*Exercise details*
Which lines run from the line with "Bool.not_true, Bool.false_eq_true, if_false]" through the line with "Listening addresses -/" in the entries below? Print them exactly, both ends included, and nothing more.

===== Materials provided

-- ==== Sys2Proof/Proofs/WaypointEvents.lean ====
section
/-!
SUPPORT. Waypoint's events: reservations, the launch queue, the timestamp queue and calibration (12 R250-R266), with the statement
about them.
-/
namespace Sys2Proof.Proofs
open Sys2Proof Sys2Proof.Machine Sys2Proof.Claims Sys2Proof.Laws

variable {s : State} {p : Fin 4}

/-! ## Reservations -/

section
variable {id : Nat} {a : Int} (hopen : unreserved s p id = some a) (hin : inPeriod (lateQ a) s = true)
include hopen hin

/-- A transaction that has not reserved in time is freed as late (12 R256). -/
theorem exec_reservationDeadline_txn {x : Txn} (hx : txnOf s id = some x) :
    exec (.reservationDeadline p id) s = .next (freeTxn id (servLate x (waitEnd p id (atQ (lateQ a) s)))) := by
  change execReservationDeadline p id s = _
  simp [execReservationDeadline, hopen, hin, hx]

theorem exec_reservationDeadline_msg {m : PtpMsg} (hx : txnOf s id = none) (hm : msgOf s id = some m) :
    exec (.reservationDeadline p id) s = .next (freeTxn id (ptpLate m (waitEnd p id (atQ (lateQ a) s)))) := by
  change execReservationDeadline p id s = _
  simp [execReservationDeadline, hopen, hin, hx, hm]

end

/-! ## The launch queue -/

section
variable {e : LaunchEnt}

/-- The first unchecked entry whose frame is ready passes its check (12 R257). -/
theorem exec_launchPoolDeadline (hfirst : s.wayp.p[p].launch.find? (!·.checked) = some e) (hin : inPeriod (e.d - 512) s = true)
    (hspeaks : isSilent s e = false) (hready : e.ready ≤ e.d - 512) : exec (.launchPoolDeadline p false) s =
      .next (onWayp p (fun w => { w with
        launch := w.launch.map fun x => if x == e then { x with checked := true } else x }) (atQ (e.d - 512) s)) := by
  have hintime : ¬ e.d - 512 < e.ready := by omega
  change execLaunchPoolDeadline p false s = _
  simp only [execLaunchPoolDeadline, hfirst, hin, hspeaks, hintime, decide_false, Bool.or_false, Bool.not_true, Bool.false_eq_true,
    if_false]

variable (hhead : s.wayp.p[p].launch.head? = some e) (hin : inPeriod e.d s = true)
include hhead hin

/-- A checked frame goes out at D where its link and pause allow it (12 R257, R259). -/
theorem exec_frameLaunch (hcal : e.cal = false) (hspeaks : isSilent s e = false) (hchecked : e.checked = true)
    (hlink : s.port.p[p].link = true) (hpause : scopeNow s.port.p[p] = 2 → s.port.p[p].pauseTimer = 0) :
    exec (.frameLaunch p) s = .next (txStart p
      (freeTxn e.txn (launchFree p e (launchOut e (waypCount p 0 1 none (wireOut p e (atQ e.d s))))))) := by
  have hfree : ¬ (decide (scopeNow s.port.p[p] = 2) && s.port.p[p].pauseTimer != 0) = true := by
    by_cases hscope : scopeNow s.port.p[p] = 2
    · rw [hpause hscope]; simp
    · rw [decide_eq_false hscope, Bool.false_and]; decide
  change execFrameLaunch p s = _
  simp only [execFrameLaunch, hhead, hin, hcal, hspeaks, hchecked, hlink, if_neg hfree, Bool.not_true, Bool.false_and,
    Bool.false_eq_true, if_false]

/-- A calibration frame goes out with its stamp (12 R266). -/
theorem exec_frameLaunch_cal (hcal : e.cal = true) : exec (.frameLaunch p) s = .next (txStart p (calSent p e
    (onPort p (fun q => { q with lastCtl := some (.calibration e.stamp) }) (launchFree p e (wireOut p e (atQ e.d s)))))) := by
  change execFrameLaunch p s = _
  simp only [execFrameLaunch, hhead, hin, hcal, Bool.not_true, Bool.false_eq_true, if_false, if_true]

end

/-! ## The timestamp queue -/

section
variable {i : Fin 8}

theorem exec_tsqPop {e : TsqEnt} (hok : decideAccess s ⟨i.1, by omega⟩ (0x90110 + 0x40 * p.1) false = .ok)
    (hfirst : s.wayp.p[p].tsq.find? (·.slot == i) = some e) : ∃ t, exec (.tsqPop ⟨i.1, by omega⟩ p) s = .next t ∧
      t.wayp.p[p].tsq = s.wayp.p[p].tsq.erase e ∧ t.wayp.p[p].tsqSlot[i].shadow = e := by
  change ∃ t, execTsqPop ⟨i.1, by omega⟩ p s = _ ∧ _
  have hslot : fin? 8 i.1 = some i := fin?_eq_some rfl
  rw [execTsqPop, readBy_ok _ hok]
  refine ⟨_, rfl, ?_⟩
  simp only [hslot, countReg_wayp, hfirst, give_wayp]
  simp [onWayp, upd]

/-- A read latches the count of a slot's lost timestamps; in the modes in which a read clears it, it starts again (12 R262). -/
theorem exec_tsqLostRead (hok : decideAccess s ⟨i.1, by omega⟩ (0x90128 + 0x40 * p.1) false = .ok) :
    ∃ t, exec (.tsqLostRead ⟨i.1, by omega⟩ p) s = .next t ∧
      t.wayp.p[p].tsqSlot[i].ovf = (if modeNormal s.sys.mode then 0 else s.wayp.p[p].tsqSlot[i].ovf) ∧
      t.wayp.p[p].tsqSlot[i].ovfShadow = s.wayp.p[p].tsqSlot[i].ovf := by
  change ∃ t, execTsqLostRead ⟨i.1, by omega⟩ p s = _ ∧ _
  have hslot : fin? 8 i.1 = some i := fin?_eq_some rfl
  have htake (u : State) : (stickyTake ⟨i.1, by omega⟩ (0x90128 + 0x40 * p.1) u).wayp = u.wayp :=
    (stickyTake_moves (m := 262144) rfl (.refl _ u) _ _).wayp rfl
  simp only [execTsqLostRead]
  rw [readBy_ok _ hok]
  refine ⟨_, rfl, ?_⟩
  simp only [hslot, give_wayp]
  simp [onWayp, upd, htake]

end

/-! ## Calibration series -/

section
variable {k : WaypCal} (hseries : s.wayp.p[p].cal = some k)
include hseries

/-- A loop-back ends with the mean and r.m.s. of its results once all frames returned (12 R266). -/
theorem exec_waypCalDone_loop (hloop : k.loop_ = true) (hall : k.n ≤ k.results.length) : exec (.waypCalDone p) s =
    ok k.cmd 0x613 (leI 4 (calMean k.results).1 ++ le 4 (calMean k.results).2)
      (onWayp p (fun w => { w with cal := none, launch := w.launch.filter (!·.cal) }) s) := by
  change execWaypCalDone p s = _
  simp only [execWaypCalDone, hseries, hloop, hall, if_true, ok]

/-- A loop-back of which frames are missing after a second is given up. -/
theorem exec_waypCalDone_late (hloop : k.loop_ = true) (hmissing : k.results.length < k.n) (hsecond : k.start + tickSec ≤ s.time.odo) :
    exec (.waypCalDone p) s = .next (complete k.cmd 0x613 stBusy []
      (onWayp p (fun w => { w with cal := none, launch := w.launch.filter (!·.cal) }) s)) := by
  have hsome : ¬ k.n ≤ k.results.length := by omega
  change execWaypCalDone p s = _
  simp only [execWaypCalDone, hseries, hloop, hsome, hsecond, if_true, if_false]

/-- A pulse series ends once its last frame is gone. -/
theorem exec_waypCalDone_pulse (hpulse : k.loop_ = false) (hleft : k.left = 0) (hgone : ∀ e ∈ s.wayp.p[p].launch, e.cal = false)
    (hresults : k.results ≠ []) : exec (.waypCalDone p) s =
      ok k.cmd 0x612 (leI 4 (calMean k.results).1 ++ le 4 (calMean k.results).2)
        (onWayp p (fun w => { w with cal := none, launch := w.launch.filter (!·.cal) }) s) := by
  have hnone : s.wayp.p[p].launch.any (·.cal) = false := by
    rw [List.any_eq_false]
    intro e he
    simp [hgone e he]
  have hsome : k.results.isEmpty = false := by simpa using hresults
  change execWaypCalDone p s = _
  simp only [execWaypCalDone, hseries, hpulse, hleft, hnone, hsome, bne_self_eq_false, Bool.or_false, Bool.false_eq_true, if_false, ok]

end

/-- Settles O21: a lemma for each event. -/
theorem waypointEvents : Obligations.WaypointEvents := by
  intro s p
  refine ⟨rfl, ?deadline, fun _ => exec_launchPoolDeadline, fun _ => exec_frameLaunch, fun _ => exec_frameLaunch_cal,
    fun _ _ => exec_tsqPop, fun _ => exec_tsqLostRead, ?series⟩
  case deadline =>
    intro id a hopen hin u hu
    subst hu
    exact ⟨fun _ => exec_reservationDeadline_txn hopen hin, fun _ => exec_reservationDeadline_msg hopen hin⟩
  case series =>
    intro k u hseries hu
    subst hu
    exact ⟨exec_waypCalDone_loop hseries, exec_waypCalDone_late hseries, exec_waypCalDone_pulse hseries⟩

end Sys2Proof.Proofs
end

==========
===== Materials provided

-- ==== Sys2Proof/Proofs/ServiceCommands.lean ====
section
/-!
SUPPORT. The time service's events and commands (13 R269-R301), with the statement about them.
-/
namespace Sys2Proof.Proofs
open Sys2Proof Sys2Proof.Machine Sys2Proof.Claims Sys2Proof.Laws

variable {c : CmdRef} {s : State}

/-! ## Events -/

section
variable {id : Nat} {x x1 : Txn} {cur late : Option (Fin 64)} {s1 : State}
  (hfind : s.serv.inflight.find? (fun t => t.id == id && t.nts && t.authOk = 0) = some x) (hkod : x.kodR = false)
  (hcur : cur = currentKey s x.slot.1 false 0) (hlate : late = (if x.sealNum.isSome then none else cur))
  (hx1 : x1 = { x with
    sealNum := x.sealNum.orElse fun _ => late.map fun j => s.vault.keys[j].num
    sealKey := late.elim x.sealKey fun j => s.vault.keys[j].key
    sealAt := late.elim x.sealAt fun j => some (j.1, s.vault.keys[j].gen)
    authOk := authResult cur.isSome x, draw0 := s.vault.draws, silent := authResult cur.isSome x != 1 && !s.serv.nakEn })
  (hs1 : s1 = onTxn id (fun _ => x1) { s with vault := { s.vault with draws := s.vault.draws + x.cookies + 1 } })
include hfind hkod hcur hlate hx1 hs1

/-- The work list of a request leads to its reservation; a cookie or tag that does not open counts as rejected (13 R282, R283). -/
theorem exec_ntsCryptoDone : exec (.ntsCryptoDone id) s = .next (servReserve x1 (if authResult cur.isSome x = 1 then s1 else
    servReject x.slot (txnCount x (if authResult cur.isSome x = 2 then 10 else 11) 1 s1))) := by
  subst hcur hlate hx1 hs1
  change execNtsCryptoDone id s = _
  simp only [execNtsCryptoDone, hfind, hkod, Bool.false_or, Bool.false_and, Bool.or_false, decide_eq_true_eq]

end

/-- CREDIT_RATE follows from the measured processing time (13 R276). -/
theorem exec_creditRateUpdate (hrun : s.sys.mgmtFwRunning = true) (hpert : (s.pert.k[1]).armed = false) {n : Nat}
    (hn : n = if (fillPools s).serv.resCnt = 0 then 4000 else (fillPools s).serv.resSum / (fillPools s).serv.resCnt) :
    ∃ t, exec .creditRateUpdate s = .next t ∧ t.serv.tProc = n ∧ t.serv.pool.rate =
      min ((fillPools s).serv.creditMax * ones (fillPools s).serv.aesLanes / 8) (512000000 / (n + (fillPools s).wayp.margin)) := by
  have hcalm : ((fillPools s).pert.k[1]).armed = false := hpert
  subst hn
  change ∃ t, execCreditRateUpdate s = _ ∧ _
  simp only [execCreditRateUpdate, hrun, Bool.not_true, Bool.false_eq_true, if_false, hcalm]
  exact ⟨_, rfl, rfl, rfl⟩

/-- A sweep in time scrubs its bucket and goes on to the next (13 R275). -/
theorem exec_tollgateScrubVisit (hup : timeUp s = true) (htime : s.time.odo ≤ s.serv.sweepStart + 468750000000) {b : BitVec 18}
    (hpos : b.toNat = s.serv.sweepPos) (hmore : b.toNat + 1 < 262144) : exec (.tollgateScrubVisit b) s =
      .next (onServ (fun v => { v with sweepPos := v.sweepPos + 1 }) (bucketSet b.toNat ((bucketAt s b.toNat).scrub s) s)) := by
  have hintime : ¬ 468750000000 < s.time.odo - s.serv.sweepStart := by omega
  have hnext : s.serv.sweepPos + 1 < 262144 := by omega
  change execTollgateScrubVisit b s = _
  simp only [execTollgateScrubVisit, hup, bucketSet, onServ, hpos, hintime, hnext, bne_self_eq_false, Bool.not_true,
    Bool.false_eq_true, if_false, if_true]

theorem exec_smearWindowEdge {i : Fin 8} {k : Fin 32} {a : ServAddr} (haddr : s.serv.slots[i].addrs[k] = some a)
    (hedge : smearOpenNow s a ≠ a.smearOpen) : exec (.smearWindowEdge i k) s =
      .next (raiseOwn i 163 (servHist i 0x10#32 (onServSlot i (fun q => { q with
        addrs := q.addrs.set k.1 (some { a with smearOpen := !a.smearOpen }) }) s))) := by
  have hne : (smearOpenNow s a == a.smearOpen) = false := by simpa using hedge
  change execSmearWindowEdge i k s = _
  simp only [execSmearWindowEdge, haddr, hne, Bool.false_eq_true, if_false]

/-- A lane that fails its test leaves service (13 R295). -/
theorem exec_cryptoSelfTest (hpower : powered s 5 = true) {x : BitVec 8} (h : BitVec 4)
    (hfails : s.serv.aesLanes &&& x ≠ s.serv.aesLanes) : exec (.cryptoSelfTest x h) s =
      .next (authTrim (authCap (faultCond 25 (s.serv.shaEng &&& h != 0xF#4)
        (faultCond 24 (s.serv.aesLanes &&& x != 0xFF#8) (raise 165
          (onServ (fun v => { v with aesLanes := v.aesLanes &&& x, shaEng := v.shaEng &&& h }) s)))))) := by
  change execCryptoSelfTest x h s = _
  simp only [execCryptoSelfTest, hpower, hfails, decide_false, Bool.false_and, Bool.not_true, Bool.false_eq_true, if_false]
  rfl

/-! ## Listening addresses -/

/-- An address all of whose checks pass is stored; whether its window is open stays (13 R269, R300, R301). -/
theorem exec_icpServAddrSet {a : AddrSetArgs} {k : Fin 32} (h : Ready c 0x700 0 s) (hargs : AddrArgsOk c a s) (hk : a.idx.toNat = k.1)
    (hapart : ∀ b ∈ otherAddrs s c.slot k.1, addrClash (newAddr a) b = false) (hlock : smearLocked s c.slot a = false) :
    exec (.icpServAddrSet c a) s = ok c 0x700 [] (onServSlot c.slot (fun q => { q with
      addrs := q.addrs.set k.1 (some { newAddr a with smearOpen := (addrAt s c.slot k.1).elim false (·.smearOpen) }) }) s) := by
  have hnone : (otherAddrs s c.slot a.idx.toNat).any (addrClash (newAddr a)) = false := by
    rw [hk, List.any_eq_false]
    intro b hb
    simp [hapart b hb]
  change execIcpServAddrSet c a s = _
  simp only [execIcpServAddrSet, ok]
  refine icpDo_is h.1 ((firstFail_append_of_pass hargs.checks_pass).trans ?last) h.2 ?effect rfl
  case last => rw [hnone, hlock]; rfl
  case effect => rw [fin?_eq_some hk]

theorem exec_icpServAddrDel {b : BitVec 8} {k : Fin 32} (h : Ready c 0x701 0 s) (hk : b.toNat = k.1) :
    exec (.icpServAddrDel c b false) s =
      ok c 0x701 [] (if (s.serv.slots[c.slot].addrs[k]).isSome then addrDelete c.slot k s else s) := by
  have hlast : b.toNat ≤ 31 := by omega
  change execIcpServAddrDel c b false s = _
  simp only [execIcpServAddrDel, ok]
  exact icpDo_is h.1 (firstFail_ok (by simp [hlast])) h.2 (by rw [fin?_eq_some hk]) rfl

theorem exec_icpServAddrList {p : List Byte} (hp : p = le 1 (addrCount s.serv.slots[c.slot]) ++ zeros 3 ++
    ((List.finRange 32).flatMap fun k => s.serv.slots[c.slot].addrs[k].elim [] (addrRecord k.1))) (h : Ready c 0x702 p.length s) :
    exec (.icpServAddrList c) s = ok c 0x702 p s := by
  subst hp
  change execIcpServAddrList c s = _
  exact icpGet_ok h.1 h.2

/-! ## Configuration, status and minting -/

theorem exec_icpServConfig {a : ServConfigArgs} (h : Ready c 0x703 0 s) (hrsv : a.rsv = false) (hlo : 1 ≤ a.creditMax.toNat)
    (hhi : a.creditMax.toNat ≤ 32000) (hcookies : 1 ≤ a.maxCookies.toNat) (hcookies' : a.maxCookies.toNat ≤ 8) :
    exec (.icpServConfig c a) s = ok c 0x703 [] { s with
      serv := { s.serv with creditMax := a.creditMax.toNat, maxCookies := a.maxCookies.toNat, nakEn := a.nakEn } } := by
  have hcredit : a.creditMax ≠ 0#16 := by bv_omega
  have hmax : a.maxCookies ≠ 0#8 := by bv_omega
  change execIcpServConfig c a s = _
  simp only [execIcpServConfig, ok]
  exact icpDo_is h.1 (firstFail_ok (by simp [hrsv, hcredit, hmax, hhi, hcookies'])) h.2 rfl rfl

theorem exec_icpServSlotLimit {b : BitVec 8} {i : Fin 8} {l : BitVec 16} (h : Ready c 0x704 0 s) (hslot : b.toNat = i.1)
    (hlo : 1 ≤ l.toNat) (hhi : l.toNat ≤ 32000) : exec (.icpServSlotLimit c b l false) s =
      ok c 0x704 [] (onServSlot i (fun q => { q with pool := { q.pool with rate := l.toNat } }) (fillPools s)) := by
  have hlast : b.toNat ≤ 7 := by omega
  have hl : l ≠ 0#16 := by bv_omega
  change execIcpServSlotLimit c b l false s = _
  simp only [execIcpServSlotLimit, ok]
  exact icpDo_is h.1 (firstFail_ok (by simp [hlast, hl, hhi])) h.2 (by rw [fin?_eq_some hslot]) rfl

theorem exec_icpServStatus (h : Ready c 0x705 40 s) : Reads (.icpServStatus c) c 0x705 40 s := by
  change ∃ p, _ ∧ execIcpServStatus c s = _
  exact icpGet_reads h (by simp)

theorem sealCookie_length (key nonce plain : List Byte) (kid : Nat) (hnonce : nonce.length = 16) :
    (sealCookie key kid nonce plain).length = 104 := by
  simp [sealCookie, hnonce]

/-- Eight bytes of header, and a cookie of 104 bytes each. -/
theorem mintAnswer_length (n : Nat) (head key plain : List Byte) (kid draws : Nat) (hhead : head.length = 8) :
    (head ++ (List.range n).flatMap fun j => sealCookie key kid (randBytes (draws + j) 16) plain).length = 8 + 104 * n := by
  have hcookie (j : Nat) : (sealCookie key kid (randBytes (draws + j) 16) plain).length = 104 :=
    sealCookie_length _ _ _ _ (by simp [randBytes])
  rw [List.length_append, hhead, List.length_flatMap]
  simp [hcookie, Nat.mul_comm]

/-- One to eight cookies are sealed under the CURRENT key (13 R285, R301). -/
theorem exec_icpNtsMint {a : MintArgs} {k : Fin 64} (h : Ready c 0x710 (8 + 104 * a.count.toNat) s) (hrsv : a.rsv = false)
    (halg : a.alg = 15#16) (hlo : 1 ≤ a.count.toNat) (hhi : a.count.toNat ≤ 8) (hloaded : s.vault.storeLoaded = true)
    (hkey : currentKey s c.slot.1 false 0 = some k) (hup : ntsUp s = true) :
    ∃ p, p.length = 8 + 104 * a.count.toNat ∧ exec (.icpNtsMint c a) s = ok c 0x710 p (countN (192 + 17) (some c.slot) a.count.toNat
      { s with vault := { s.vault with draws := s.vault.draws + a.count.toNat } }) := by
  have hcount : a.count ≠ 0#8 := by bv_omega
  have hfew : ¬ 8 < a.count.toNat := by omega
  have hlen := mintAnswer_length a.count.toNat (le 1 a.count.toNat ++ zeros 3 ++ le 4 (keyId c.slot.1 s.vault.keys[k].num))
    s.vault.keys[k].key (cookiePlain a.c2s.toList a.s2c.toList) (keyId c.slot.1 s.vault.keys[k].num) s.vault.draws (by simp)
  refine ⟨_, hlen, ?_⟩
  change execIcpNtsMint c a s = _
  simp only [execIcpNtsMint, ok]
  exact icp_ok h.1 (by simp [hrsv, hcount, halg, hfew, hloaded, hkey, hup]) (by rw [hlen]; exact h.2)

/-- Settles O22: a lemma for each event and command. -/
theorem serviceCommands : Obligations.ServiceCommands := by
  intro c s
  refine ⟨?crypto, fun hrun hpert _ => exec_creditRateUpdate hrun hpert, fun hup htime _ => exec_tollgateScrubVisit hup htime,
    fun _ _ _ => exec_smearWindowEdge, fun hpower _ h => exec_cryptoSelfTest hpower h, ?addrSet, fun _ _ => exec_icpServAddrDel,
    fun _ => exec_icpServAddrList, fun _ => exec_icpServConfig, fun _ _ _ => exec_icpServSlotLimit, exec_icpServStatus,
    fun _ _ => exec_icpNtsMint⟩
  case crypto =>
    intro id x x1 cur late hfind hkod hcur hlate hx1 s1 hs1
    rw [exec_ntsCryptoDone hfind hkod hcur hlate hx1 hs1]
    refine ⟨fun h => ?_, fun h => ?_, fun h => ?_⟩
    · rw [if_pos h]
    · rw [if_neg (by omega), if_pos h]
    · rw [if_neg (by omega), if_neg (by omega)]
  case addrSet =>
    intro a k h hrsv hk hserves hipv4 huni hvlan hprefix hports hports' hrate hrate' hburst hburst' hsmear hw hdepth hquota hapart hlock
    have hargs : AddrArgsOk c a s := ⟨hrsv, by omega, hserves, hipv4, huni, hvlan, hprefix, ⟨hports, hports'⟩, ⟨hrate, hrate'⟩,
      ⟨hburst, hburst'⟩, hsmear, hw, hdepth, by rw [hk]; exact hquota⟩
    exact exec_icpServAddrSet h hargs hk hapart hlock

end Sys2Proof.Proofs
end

==========

*Written answer*
  simp only [execCryptoSelfTest, hpower, hfails, decide_false, Bool.false_and, Bool.not_true, Bool.false_eq_true, if_false]
  rfl

/-! ## Listening addresses -/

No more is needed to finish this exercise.